• REQUIRED ACTION: When you reach the line in the data below that contains "def State.stopPartition (s", please start repeating lines exactly, and stop after the line that contains "match s.regionPart r", repeating nothing else.

START SOURCE DATA

/-- The calibration under way ends (R437): CAL_VALID set, CAL_BUSY clear. -/
def State.tdcCalDone (s : State) (n : Nat) (h : List Nat) : State :=
  let (ctl, cal) := tdcRegs n
  if !s.flag ctl 30 then s
  else
    let s := (List.range 64).foldl (fun s w =>
      s.setReg (cal + 4 * w) (BitVec.ofNat 32 ((List.range 4).foldl (fun v j => v + calCode h (4 * w + j) * 2 ^ (8 * j)) 0))) s
    (s.setFlag ctl 30 false).setFlag ctl 29 true

/-! ### Coincidences (R434, R435) -/

/-- Start and end of the next window of a table, in the settings of its close (R432). -/
def Coinc.window (x : Coinc) : Option (Nat × Nat × List Byte) :=
  let open_ := fun (t : List Byte) =>
    let l := (x.events.filter (fun e => (ctReq t).testBit e.slot
      && (match x.closed with | some c => decide (c < e.time) | none => true))).map (·.time)
    l.foldl (fun a v => match a with | some m => some (min m v) | none => some v) (none : Option Nat)
  match open_ x.tbl with
  | none => (match x.new with
      | some (some _, t) => (open_ t).map (fun t0 => (t0, t0 + 128 * ctWindow t, t))
      | _ => none)
  | some t0 =>
    let cl := t0 + 128 * ctWindow x.tbl
    match newFrom x.new (cl / 128) with
    | some t => some (t0, t0 + 128 * ctWindow t, t)
    | none => some (t0, cl, x.tbl)

/-- COINC_WINDOW_CLOSE: decide the window of table `n` once its time has come. -/
def State.coincClose (s : State) (n : Nat) : State :=
  match mapGet s.cap.tables n with
  | none => s
  | some x =>
    match x.window with
    | none => s
    | some (t0, cl, t) =>
      if s.cycle 0 ≤ max cl (t0 + 128 * (4095 + 8)) / 128 then s
      else
        let ins := sortBy (fun e => e.time * 8 + e.slot) (x.events.filter (fun e => decide (t0 ≤ e.time ∧ e.time ≤ cl)))
        let s := s.putTable n { x with closed := some cl, events := x.events.filter (fun e => decide (cl < e.time)) }
        let slots := (List.range 8).filter (fun i => (ctReq t).testBit i && ins.any (fun e => decide (e.slot = i)))
        let veto := ins.any (fun e => (ctVeto t).testBit e.slot)
        if ctMin t ≤ slots.length ∧ ctPrimary t ∈ slots ∧ veto = false then
          match ins.find? (fun e => decide (e.slot = ctPrimary t)) with
          | some e =>
            (s.cap.conds.filter (fun c => decide (ceSource c.2.entry = 4 ∧ ceArg c.2.entry = n))).foldl
              (fun s c => s.occurrence c.1 cl e.point) s
          | none => s
        else s

/-! ### Frames (R425) -/

/-- A mark of streaming mode (R459). -/
def markBytes (kind primary g sample frac late lost frame : Nat) (mask tag : List Byte) : List Byte :=
  leBytes 2 2 ++ [BitVec.ofNat 8 kind, BitVec.ofNat 8 primary, BitVec.ofNat 8 g, 0, 0, 0] ++ leBytes 8 sample
    ++ leBytes 2 frac ++ leBytes 2 late ++ leBytes 4 lost ++ leBytes 8 frame ++ bytesAt mask 0 32 ++ bytesAt tag 0 24
    ++ List.replicate 8 0

/-- A frame that waits for its copy in streaming mode is lost: it joins the OVERRUN mark that ends with the frame
before, or makes a new one (R453). -/
def loseFrame (gi : Nat) (g : Group) (f : Nat) : Group :=
  match g.marks.getLast? with
  | some (k, m) =>
    if fieldLE m 2 1 = 1 ∧ k = f ∧ fieldLE m 0x18 8 + fieldLE m 0x14 4 = f then
      { g with copyNext := f + 1
               marks := g.marks.dropLast ++ [(f + 1, markBytes 1 0 gi 0 0 0 (fieldLE m 0x14 4 + 1) (fieldLE m 0x18 8) [] [])] }
    else { g with copyNext := f + 1, marks := g.marks ++ [(f + 1, markBytes 1 0 gi 0 0 0 1 f [] [])] }
  | none => { g with copyNext := f + 1, marks := [(f + 1, markBytes 1 0 gi 0 0 0 1 f [] [])] }

/-- The events accepted on one slot form frame G of group `gi`. `evs` lists, in member order, the event, its
sequence number, and whether REFUSED_SEEN of a capture-only member goes into the stamp. -/
def State.formFrame (s : State) (gi : Nat) (evs : List (AdmEvent × Nat × Bool)) (inst : Nat) : State :=
  let g := s.grp gi
  let d := g.die
  let n := g.nextFrame
  let arr := evs.map (fun e => e.1.arrival)
  let lo := arr.foldl min (arr.headD 0)
  let hi := arr.foldl max 0
  let fl := bitOf (evs.any (fun e => e.2.2)) + 2 * bitOf (decide (g.skewTol < hi - lo))
  let a := 128 * arr.headD 0
  let rs := (evs.head?.map (fun e => e.2.1)).getD 0
  let stamp := leBytes 2 1 ++ leBytes 2 fl ++ leBytes 2 g.refStream ++ [0, 0] ++ leBytes 8 n ++ leBytes 8 rs ++ leBytes 8 a
  let body := evs.foldl (fun l e => l ++ e.1.bytes) stamp
  let s := s.ringWrite g n (bytesAt body 0 g.frameLen)
  let lost := n - g.ringFrames
  let overs := g.streaming && decide (g.ringFrames ≤ n) && decide (g.copyNext = lost)
  let g := if overs then loseFrame gi g lost else g
  let s := if overs then s.addReg (aGrp gi 0x1C) 1 else s
  let s := s.putGrp gi { g with nextFrame := n + 1, frames := g.frames ++ [⟨n, a, rs, inst, fl, s.now⟩], forces := [] }
  let s := s.count d 0x53 1 ⟨none, some g.part, 0x7FFF, none⟩
  let s := (s.count 0 0x63 (g.frameLen / 64) occ0).count 1 0x63 (g.frameLen / 64) occ0
  let spf := s.spf d g.refStream
  g.forces.foldl (fun s c => s.occurrence c (128 * s.cycle d) (.at_ n (n * spf) 0)) s

/-! ### Entry slots (R417 to R419, R424) -/

/-- Entry period and phase of an open stream by its role (R417). -/
def State.entryPeriod (s : State) (d st : Nat) : Nat × Nat :=
  match s.entryOf st with
  | some (_, _, _, r) => (prE r, prPhi r)
  | none => (s.field (aSmap d st 1) 31 16 + 1, s.field (aSmap d st 1) 15 0)

/-- The oldest waiting event that an entry slot may take now. -/
def State.eligible (s : State) (d st : Nat) : Option AdmEvent :=
  (s.strm d st).waiting.head?.bind (fun e => if e.since ≤ s.now then some e else none)

/-- Members whose instance R214 forbids, counting the members before them. -/
def State.capMembers (s : State) (d : Nat) (ms : List Nat) : List Nat :=
  (ms.foldl (fun (a : List Nat × Nat × Nat) st =>
    match s.entryOf st with
    | some (_, _, im, r) =>
      let n0 := a.2.1 + im.opCount 0 (prNum r) (s.cycle d) 0
      let n1 := a.2.2 + im.opCount 0 (prNum r) (s.cycle d) 1
      if 49152 < n0 ∨ 49152 < n1 then (a.1 ++ [st], a.2) else (a.1, n0, n1)
    | none => a) ([], s.seq.ops0, s.seq.ops1)).1

/-- The joint entry slot of an armed group (R424). -/
def State.groupSlot (s : State) (gi : Nat) (g : Group) : State :=
  let d := g.die
  if g.members.any (fun m => (s.eligible d m).isNone) then s
  else
    let full := s.capMembers d g.members
    if !full.isEmpty then
      g.members.foldl (fun s m =>
        if m ∈ full then (s.refuseHead d m 2).addReg (aSeq d 0x20) 1 else s.refuseHead d m 5) s
    else
      let (s, evs, inst) := g.members.foldl (fun (a : State × List (AdmEvent × Nat × Bool) × Nat) m =>
        let s := a.1
        match s.eligible d m with
        | none => a
        | some e =>
          let seq := s.nextSeq d m
          if (s.entryOf m).isSome then
            let id := s.seq.nextId
            (s.acceptEntry d m, a.2.1 ++ [(e, seq, false)], if a.2.1.isEmpty then id else a.2.2)
          else (s.acceptOnly d m, a.2.1 ++ [(e, seq, (s.strm d m).refused)], a.2.2)) (s, [], 0)
      s.formFrame gi evs inst

/-- ENTRY_SLOT. A group's joint slot stands at the row of its reference member. -/
def State.entrySlot (s : State) (d st : Nat) : State :=
  let (e, phi) := s.entryPeriod d st
  let x := s.strm d st
  if !s.streamOpen d st ∨ s.cycle d % e ≠ phi ∨ x.slotAt = some s.now then s
  else if (s.entryOf st).isNone ∧ (s.sideOwner st).isSome then s
  else
    let s := s.putStrm d st { x with slotAt := some s.now }
    match s.groupOf st with
    | some (gi, g) => if st = g.refStream then s.groupSlot gi g else s
    | none =>
      if (s.eligible d st).isNone then s
      else if s.capRefuses d st then (s.refuseHead d st 2).addReg (aSeq d 0x20) 1
      else if (s.entryOf st).isSome then s.acceptEntry d st
      else s
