/-- A token released into an output endpoint of die `d` (R48, R431, R522, R584); it was due at cycle `due`. -/
def State.releaseResult (s : State) (d ep due : Nat) (h : Held) : State :=
  let c := s.cycle d
  let s := match s.inst h.inst with | some x => s.countRelease d ep (c - due) x h.tok | none => s
  let s : State :=
    if 0x1E0 ≤ ep then
      if h.tok.payload.toNat.testBit 0 then
        let pin := 4 * d + (ep - 0x1E0)
        let s : State := { s with cap := { s.cap with pulses := s.cap.pulses ++ [⟨pin, s.now, s.now + 4⟩] } }
        s.trigOutPulse pin
      else s
    else if (s.linkAt d ep).isSome then s.wylHand d ep c h.tok
    else
      match s.inst h.inst with
      | some x => s.frameToken (epPsel d ep) x h.tok
      | none => s.addReg (aPsel (epPsel d ep) + 0x20) 1
  s.instEnd h.inst

/-! ### Stopping a partition (R494) -/

/-- The oldest instance of a partition that has not released its last result token. -/
def State.oldestOf (s : State) (p : Nat) : Option Inst :=
  s.seq.insts.find? (fun x => decide (x.part = p) && x.released.isNone)

/-- The instances of a pass under way on partition `p` get FAULTED slot headers. -/
def State.deepStop (s : State) (p : Nat) : State :=
  match mapGet s.deep p with
  | none => s
  | some x =>
    match x.pass with
    | none => s
    | some ps => ps.insts.foldl (fun s e =>
        match s.inst e.inst with | some y => s.deepHeader p x e (s.tagOf y) true | none => s) s

/-- The fault manager stops partition `p` for cause `k` (R356, R494). -/
def State.stopPartition (s : State) (p k : Nat) : State :=
  let s := s.closePart p
  let s := s.disarmPart p
  let s := ((s.deepStop p).kind1Drop p).abortOps p stFault 0
  let s := s.putPart p { s.part p with state := .stopped, opensAt := none, change := none, filling := false }
  let s := (partRegions (s.part p)).foldl (fun s r => s.setFlag (aLat r 4) 29 true) s
  let s : State := (s.seq.insts.filter (fun x => decide (x.part = p))).foldl (fun (s : State) (x : Inst) =>
    s.auditFill p x.id (tagEntry x.stream x.lateCount (s.tagOf x))) s
  let (st, sq) := match s.oldestOf p with | some x => (x.stream, x.seq) | none => (0, 0)
  (s.auditCtrl p 0x09 st sq k [] [] []).auditClosing p false

/-- The fault manager of die `d` stops partition `p`, unless the die's Crown has stopped (R496). -/
def State.stopOn (s : State) (d p k : Nat) : State := if s.flag (aFlt d 0) 30 then s else s.stopPartition p k

/-! ### What runs -/

/-- The partition fires: it runs or drains. -/
def partLive (p : Partition) : Bool := decide (p.state = .running ∨ p.state = .pausing)
/-- Mode of a region (R202). -/
def State.regionMode (s : State) (r : Nat) : Nat := s.field (aLat r 0) 31 30
/-- The partition of region `r` runs, and the region holds a part of its image (R203, R245). -/
def State.regionOn (s : State) (r : Nat) : Bool :=
  match s.regionPart r with | some p => partLive (s.part p) && decide (s.regionMode r ≠ 0) | none => false
/-- A dead cycle at step `n` and schedule count `c` (R398). -/
def deadCycle (n c : Nat) : Bool := decide (c % 16 * n % 16 < n)
/-- This is a dead cycle of die `d` (R398). -/
def State.dead (s : State) (d : Nat) : Bool := deadCycle (s.field (aSeq d 0x600) 27 24) (s.cycle d)
/-- The units, slots and crossings of region `r` run in this cycle. -/
def State.regionLive (s : State) (r : Nat) : Bool := s.regionOn r && !s.dead (r / 8)
/-- A dead cycle of die `d` delays by one what its gated islands have under way (R398). -/
def State.gated (s : State) (d : Nat) : State :=
  if s.dead d then
    { s with lat := { s.lat with
        units := s.lat.units.map (fun e => if uRegion e.1 / 8 = d then
          (e.1, { e.2 with pipe := e.2.pipe.map (fun f => { f with done := f.done + 1 })
                           fillDone := e.2.fillDone.map (· + 1) }) else e) }
             gau := { s.gau with layers := s.gau.layers.map (fun e => if e.1 / 64 = d then
          (e.1, { e.2 with work := e.2.work.map (fun w => if w.wide.isNone then { w with runEnds := w.runEnds.map (· + 1) } else w) })
          else e) } }
  else s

END SOURCE DATA

• RESULT FOR THIS TASK:
def State.stopPartition (s : State) (p k : Nat) : State :=
  let s := s.closePart p
  let s := s.disarmPart p
  let s := ((s.deepStop p).kind1Drop p).abortOps p stFault 0
  let s := s.putPart p { s.part p with state := .stopped, opensAt := none, change := none, filling := false }
  let s := (partRegions (s.part p)).foldl (fun s r => s.setFlag (aLat r 4) 29 true) s
  let s : State := (s.seq.insts.filter (fun x => decide (x.part = p))).foldl (fun (s : State) (x : Inst) =>
    s.auditFill p x.id (tagEntry x.stream x.lateCount (s.tagOf x))) s
  let (st, sq) := match s.oldestOf p with | some x => (x.stream, x.seq) | none => (0, 0)
  (s.auditCtrl p 0x09 st sq k [] [] []).auditClosing p false

/-- The fault manager of die `d` stops partition `p`, unless the die's Crown has stopped (R496). -/
def State.stopOn (s : State) (d p k : Nat) : State := if s.flag (aFlt d 0) 30 then s else s.stopPartition p k

/-! ### What runs -/

/-- The partition fires: it runs or drains. -/
def partLive (p : Partition) : Bool := decide (p.state = .running ∨ p.state = .pausing)
/-- Mode of a region (R202). -/
def State.regionMode (s : State) (r : Nat) : Nat := s.field (aLat r 0) 31 30
/-- The partition of region `r` runs, and the region holds a part of its image (R203, R245). -/
def State.regionOn (s : State) (r : Nat) : Bool :=
  match s.regionPart r with | some p => partLive (s.part p) && decide (s.regionMode r ≠ 0) | none => false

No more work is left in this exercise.